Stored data

----------

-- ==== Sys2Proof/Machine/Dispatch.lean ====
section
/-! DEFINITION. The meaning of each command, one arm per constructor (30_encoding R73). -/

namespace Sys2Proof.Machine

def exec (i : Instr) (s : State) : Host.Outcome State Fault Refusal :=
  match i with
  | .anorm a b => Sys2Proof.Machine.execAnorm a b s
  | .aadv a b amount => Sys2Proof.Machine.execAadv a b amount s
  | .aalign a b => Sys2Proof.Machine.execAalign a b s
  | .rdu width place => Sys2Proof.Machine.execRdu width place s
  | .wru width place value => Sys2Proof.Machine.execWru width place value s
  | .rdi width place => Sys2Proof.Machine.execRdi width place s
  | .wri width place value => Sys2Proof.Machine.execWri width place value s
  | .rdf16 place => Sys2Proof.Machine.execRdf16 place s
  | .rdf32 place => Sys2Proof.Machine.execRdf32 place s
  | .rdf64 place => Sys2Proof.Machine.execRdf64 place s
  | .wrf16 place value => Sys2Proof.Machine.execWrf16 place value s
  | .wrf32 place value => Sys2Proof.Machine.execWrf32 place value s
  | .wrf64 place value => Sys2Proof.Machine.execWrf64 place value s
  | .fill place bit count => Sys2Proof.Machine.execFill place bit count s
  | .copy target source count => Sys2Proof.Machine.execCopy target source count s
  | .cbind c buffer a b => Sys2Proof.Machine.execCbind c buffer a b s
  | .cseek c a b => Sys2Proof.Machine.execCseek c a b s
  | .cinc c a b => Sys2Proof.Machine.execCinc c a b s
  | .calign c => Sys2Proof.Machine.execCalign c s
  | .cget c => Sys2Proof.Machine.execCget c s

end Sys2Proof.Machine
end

----------

What you should do → Only the lines from the one with "Sys2Proof.Machine.execWru width place value s" through the end of the data should be printed, each exactly as it appears.

Solved exercise →
  | .wru width place value => Sys2Proof.Machine.execWru width place value s
  | .rdi width place => Sys2Proof.Machine.execRdi width place s
  | .wri width place value => Sys2Proof.Machine.execWri width place value s
  | .rdf16 place => Sys2Proof.Machine.execRdf16 place s
  | .rdf32 place => Sys2Proof.Machine.execRdf32 place s
  | .rdf64 place => Sys2Proof.Machine.execRdf64 place s
  | .wrf16 place value => Sys2Proof.Machine.execWrf16 place value s
  | .wrf32 place value => Sys2Proof.Machine.execWrf32 place value s
  | .wrf64 place value => Sys2Proof.Machine.execWrf64 place value s
  | .fill place bit count => Sys2Proof.Machine.execFill place bit count s
  | .copy target source count => Sys2Proof.Machine.execCopy target source count s
  | .cbind c buffer a b => Sys2Proof.Machine.execCbind c buffer a b s
  | .cseek c a b => Sys2Proof.Machine.execCseek c a b s
  | .cinc c a b => Sys2Proof.Machine.execCinc c a b s
  | .calign c => Sys2Proof.Machine.execCalign c s
  | .cget c => Sys2Proof.Machine.execCget c s

end Sys2Proof.Machine
end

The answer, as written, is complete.